Que homem é capaz de fazer essas atrocidades?”
O velho esmurrou a
mesa com os dois punhos antes que ela pudesse soltar mais uma única palavra. A
mãe de Monica soltou um pequeno grito, uma garrafa de vinho virou e esparramou
o líquido na toalha branca, o que fez John pensar em sangue derramado em um
amontoado de folhas podres. Os convidados não sabiam para onde olhar; no outro
cômodo, um bebê começou a chorar e uma mãe pediu licença da mesa de reunião.
Apenas uma chama viva naquela casa havia: os olhos de um homem que admirava a
força de um soldado determinado.
“Atrocidades?” Ele
tentou se acalmar em vão e gritou a mesma palavra, cuspindo gotas de saliva que
se misturavam ao vinho derramado: “Atrocidades?
Ele estava em uma situação de vida ou morte! Você sabe o que ficar cercado por
inimigos e lutar para viver, sem saber se verá a próxima lua ou até mesmo até a
próxima refeição?”
“Você sabe?” Ela
retorquiu em um tom desafiador.
O velho desabou na
cadeira, reprimindo rapidamente um esgar no rosto. Uma lágrima solitária caiu
de seu rosto. “Não... não é como se ele gostava do que fazia. Apenas entendia a
situação em que estava. Um soldado, quando perdido em território hostil, tem
duas opições, filha: ou deixa as sombras de seu coração tomarem conta de quem
ele é ou ele se deixa abater e, na melhor das hipóteses, se torna um
prisioneiro de guerra, o que também significará sua morte na maioria das vezes.

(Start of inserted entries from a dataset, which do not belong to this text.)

-- ==== Sys2Proof/Decode.lean ====
section
/-! DEFINITION. The words of the opcode table: no row of it gives bits, so no word spells a command. -/

namespace Sys2Proof

/-- The command a table word spells: none, since no row of the opcode table has bits (log entry 2). -/
def decodeTableWord (_nbits _w : Nat) : Option Instr := none

end Sys2Proof
end

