-- ==== Sys2Proof/Machine/RegMap.lean ====
section
/-! DEFINITION. The register map: every register of the register tables of `spec/`, its key (BAR0 byte
offset, R12; a key above the window for the registers behind a selector), access type (R8), commit group
(R102), reset value and writable bits (R7). A register the spec gives no reset value resets to 0 here,
DESIGN CHOICE, see the log. -/

namespace Sys2Proof.Machine

/-- The access types of R8. -/
inductive Access where
  | rw | ro | wo | rs | sq | hc | st
deriving DecidableEq, Repr

/-- One row of the register map: `n1` registers `s1` bytes apart, each repeated `n2` times at `s2`; the reset
value of the copy `i` of the outer dimension is `reset + i * rinc`; `mask` holds the bits a write changes. -/
structure RegRow where
  base : Nat
  n1 : Nat
  s1 : Nat
  n2 : Nat
  s2 : Nat
  acc : Access
  grp : Nat
  reset : Nat
  rinc : Nat
  mask : Nat
deriving DecidableEq, Repr

/-- The window of GLB. -/
def rowsGLB : List RegRow :=
  [⟨0x0, 1, 0x4, 1, 0x4, .ro, 31, 0x9640b000, 0x0, 0xffffffff⟩,
   ⟨0x4, 1, 0x4, 1, 0x4, .ro, 31, 0x24, 0x0, 0xffffffff⟩,
   ⟨0x10, 1, 0x4, 1, 0x4, .rw, 31, 0x0, 0x0, 0xffffffff⟩,
   ⟨0x14, 1, 0x4, 1, 0x4, .ro, 31, 0x0, 0x0, 0xffffffff⟩,
   ⟨0x18, 1, 0x4, 1, 0x4, .sq, 31, 0x0, 0x0, 0xff00001f⟩,
   ⟨0x1c, 1, 0x4, 1, 0x4, .ro, 31, 0x0, 0x0, 0xffffffff⟩,
   ⟨0x20, 1, 0x4, 1, 0x4, .ro, 31, 0x0, 0x0, 0x3ffffff⟩,
   ⟨0x24, 1, 0x4, 1, 0x4, .ro, 31, 0x0, 0x0, 0xffffffff⟩,
   ⟨0x28, 1, 0x4, 1, 0x4, .rw, 31, 0x0, 0x0, 0x0⟩,
   ⟨0x2c, 1, 0x4, 1, 0x4, .rw, 31, 0x0, 0x0, 0x7fffff⟩,
   ⟨0x30, 1, 0x4, 1, 0x4, .ro, 31, 0x0, 0x0, 0xffffffff⟩,
   ⟨0x34, 1, 0x4, 1, 0x4, .rw, 31, 0x0, 0x0, 0xffff⟩,
   ⟨0x40, 1, 0x4, 1, 0x4, .rw, 31, 0x0, 0x0, 0xffffffff⟩,
   ⟨0x44, 1, 0x4, 1, 0x4, .rw, 31, 0x0, 0x0, 0xffffffff⟩,
   ⟨0x48, 1, 0x4, 1, 0x4, .rw, 31, 0x0, 0x0, 0xffffffff⟩,
   ⟨0x100, 1, 0x4, 1, 0x4, .hc, 31, 0x0, 0x0, 0xf⟩,
   ⟨0x104, 1, 0x4, 1, 0x4, .hc, 31, 0x0, 0x0, 0x1⟩,
   ⟨0x108, 1, 0x4, 1, 0x4, .sq, 31, 0x0, 0x0, 0xff00003f⟩,
   ⟨0x2000, 1, 0x4, 1, 0x4, .st, 0, 0x18, 0x0, 0xffff⟩,
   ⟨0x2004, 1, 0x4, 1, 0x4, .st, 0, 0x64, 0x0, 0xffff⟩,
   ⟨0x2010, 1, 0x4, 1, 0x4, .st, 0, 0x0, 0x0, 0x1⟩,
   ⟨0x2020, 1, 0x4, 1, 0x4, .ro, 31, 0x0, 0x0, 0xffffffff⟩,
   ⟨0x2030, 1, 0x4, 1, 0x4, .ro, 31, 0x0, 0x0, 0xffffffff⟩]

/-- The window of MBX. -/
def rowsMBX : List RegRow :=
  [⟨0x100000, 16, 0x20, 1, 0x4, .rw, 31, 0x0, 0x0, 0xffffffff⟩,
   ⟨0x100004, 16, 0x20, 1, 0x4, .ro, 31, 0x0, 0x0, 0xffffffff⟩,
   ⟨0x100008, 16, 0x20, 1, 0x4, .rw, 31, 0x0, 0x0, 0x0⟩,
   ⟨0x10000c, 16, 0x20, 1, 0x4, .ro, 31, 0x0, 0x0, 0xffffffff⟩,
   ⟨0x100010, 16, 0x20, 1, 0x4, .rw, 31, 0x8, 0x0, 0x7ff00cb⟩,
   ⟨0x100014, 16, 0x20, 1, 0x4, .sq, 31, 0x0, 0x0, 0xff00000f⟩]

/-- The window of CMD. -/
def rowsCMD : List RegRow :=
  [⟨0x200000, 16, 0x20, 1, 0x4, .rw, 31, 0x0, 0x0, 0xffff⟩,
   ⟨0x200004, 16, 0x20, 1, 0x4, .ro, 31, 0x0, 0x0, 0xffffffff⟩,
   ⟨0x200008, 16, 0x20, 1, 0x4, .ro, 31, 0x0, 0x0, 0xffffffff⟩,
   ⟨0x20000c, 16, 0x20, 1, 0x4, .rw, 31, 0x0, 0x0, 0xffff⟩,
   ⟨0x200010, 16, 0x20, 1, 0x4, .rw, 31, 0x1, 0x0, 0x7ff0003⟩,
   ⟨0x200014, 16, 0x20, 1, 0x4, .sq, 31, 0x0, 0x0, 0xff00003f⟩,
   ⟨0x200018, 16, 0x20, 1, 0x4, .ro, 31, 0x0, 0x0, 0xffffffff⟩,
   ⟨0x201000, 1, 0x4, 1, 0x4, .rw, 31, 0x7, 0x0, 0x1f⟩,
   ⟨0x201010, 1, 0x4, 1, 0x4, .ro, 31, 0x0, 0x0, 0xffffffff⟩,
   ⟨0x201020, 1, 0x4, 1, 0x4, .ro, 31, 0x0, 0x0, 0xffffffff⟩,
   ⟨0x201024, 1, 0x4, 1, 0x4, .ro, 31, 0x0, 0x0, 0xffffffff⟩,
   ⟨0x210000, 8192, 0x4, 1, 0x4, .ro, 31, 0x0, 0x0, 0xffffffff⟩,
   ⟨0x240000, 65536, 0x4, 1, 0x4, .rw, 31, 0x0, 0x0, 0xffffffff⟩,
   ⟨0x280000, 65536, 0x4, 1, 0x4, .ro, 31, 0x0, 0x0, 0xffffffff⟩,
   ⟨0x2c0000, 4096, 0x4, 1, 0x4, .ro, 31, 0x0, 0x0, 0xffffffff⟩]

/-- The window of PCE. -/
def rowsPCE : List RegRow :=
  [⟨0x300000, 4, 0x100, 1, 0x4, .rs, 31, 0x0, 0x0, 0xffffffff⟩,
   ⟨0x300004, 4, 0x100, 1, 0x4, .st, 1, 0x40106032, 0x0, 0xffffe3ff⟩,
   ⟨0x300008, 4, 0x100, 1, 0x4, .rs, 31, 0x0, 0x0, 0xffffffff⟩,
   ⟨0x301000, 4, 0x100, 1, 0x4, .sq, 31, 0x0, 0x0, 0xff0000ff⟩,
   ⟨0x301010, 4, 0x100, 6, 0x4, .ro, 31, 0x0, 0x0, 0xffffffff⟩,
   ⟨0x301030, 4, 0x100, 1, 0x4, .ro, 31, 0x0, 0x0, 0xffffffff⟩,
   ⟨0x302000, 16, 0x20, 1, 0x4, .rw, 31, 0x0, 0x0, 0x1ffff⟩,
   ⟨0x302010, 16, 0x20, 4, 0x4, .rw, 31, 0x0, 0x0, 0xffffffff⟩]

Ele lutou, isso é um fato, puro e simples. E me orgulho disso, você deveria
também.” Desvirou uma taça e a encheu de vinho. Dois longos goles lavaram sua
garganta cansada.
O cérebro de
Jonathan lutava para organizar o saber fragmentado que tinha sobre história.
Deus, como era ignorante!
“Ele escreveu para
seu bisavô, Monica. Pouco antes de morrer, talvez no último momento de calmaria
em que fora poupado dos terrores da guerra. Ele dizia que olhava para os
mortos, via os olhos abertos, sem vida, sem enxergar a beleza do bosque que os
cercava. Pensou em quantas irmãs iriam chorar sobre o corpo dos valentes
irmãos, de quantas crianças ele tinha roubado a chance de nascer. Por fim, se
perguntou quantos amigos teria feito entre os mortos, fosse outra a situação.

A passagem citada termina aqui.